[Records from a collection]
-- ==== Sys2Proof/Syntax.lean ====
section
/-! DEFINITION. The commands of the Kadan: one constructor for each row of the table of operations
and events, with the operands that the row needs. A core instruction carries the core, the thread
and its 64-bit instruction word. What the surroundings decide (a replica count, a temperature, the
bytes a host returns) is an operand. -/

namespace Sys2Proof

/-- One reading of a junction sensor (R525): die, sensor, reading in 0.125 degree units, failed. -/
structure SensorReading where
  die : Die
  n : Fin 80
  temp : BitVec 16
  failed : Bool
deriving DecidableEq, Repr

/-- Who writes or reads a control register. -/
inductive RegSource where
  | mgmt
  | host (p : Port)
  | core (c : CoreId) (t : Thr)
  | dma (ch : DmaCh)
  | debug
  /-- A host's configuration write of its port's function, the address being a number of `cfgWrite` (R440). -/
  | config (p : Port)
deriving DecidableEq, Repr

/-- An error that a read, a lookup or a write has found in the storage of a core or a slice (R311, R318, R332): a word of core memory or
pinned instruction memory, or of a slice, corrected or not; a line of a cache, with the bytes that an uncorrectable error hits; a
word of core memory or a slice (address / 8), or of pinned instruction memory, that can no longer be stored; a core whose memories
cannot be read at all. -/
inductive HwError where
  | coreWord (c : CoreId) (imem : Bool) (word : Nat) (corrected : Bool)
  | sliceWord (d : Die) (sl : Fin 32) (word : Nat) (corrected : Bool)
  | cacheLine (c : CoreId) (icache : Bool) (set : Fin 256) (way : Fin 4) (corrected : Bool) (bytes : BitVec 64)
  | storage (word : Nat)
  | imemStorage (c : CoreId) (word : Nat)
  | unreadable (c : CoreId)
deriving DecidableEq, Repr

/-- What a host's memory answers to a read by the module (R446). -/
inductive HostData where
  | data (bytes : List Byte)
  | unsupported
  | aborted
  | timeout
  | poisoned
deriving DecidableEq, Repr

/-- The completion of a module read or AtomicOp of the host window (R446). -/
inductive HostCompletion where
  | data (bytes : List Byte)
  | unsupported
  | aborted
  | poisoned
deriving DecidableEq, Repr

/-- The kind of a flit as an arbiter sees it (R79). -/
inductive FlitClass where
  | message
  | reserved
  | other
deriving DecidableEq, Repr

/-- One flit waiting at an input of an output port: its input, its class, the slot of its image
where the image is Guaranteed, and the message or the access it belongs to (R78, R79). -/
structure Flit where
  input : Nat
  cls : FlitClass
  slot : Option Slot
  msg : Option Nat
  txn : Option Nat
deriving DecidableEq, Repr

/-- A router output port or a crossbar port (R85). -/
inductive RPort where
  | router (k : Cluster) (port : Fin 32)
  | crossbar (d : Die) (port : Fin 64)
deriving DecidableEq, Repr

/-- Who waits: a thread, a DMA channel or a command ring (R369). -/
inductive Waiter where
  | thread (c : CoreId) (t : Thr)
  | dma (ch : DmaCh)
  | ring (p : Port) (r : Ring)
deriving DecidableEq, Repr

/-- The atomic operations of R119 and R162. -/
inductive AtomicOp where
  | add
  | fadd
  | min (signed : Bool)
  | max (signed : Bool)
  | fmin
  | fmax
  | swap
  | cas
deriving DecidableEq, Repr

/-- The two tile engines of a core (R258). -/
inductive Engine where
  | matrix
  | vector
deriving DecidableEq, Repr

/-- A tier controller: a near-tier channel 0-63 or spare NS0-NS3 (64-67), or a middle-tier package. -/
inductive TierCtl where
  | near (n : Fin 68)
  | middle (m : Fin 16)
deriving DecidableEq, Repr

/-- How a burst read back: clean, corrected or uncorrectable (R416, R429). -/
inductive BurstCheck where
  | clean
  | corrected
  | uncorrectable
deriving DecidableEq, Repr

/-- An SPDM endpoint: port 0, port 1 or SMBus (R495). -/
abbrev Endpoint := Fin 3

/-- An event code of the error log (R501). -/
abbrev ErrCode := BitVec 16

/-- The part an error-log entry names: source kind and source index (R501). -/
structure ErrSource where
  kind : Byte
  index : Nat
deriving DecidableEq, Repr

▶ **Exercise prompt**
Across the records above, tally the lines that contain "ring" and return the number alone.

▶ **Expected output**
2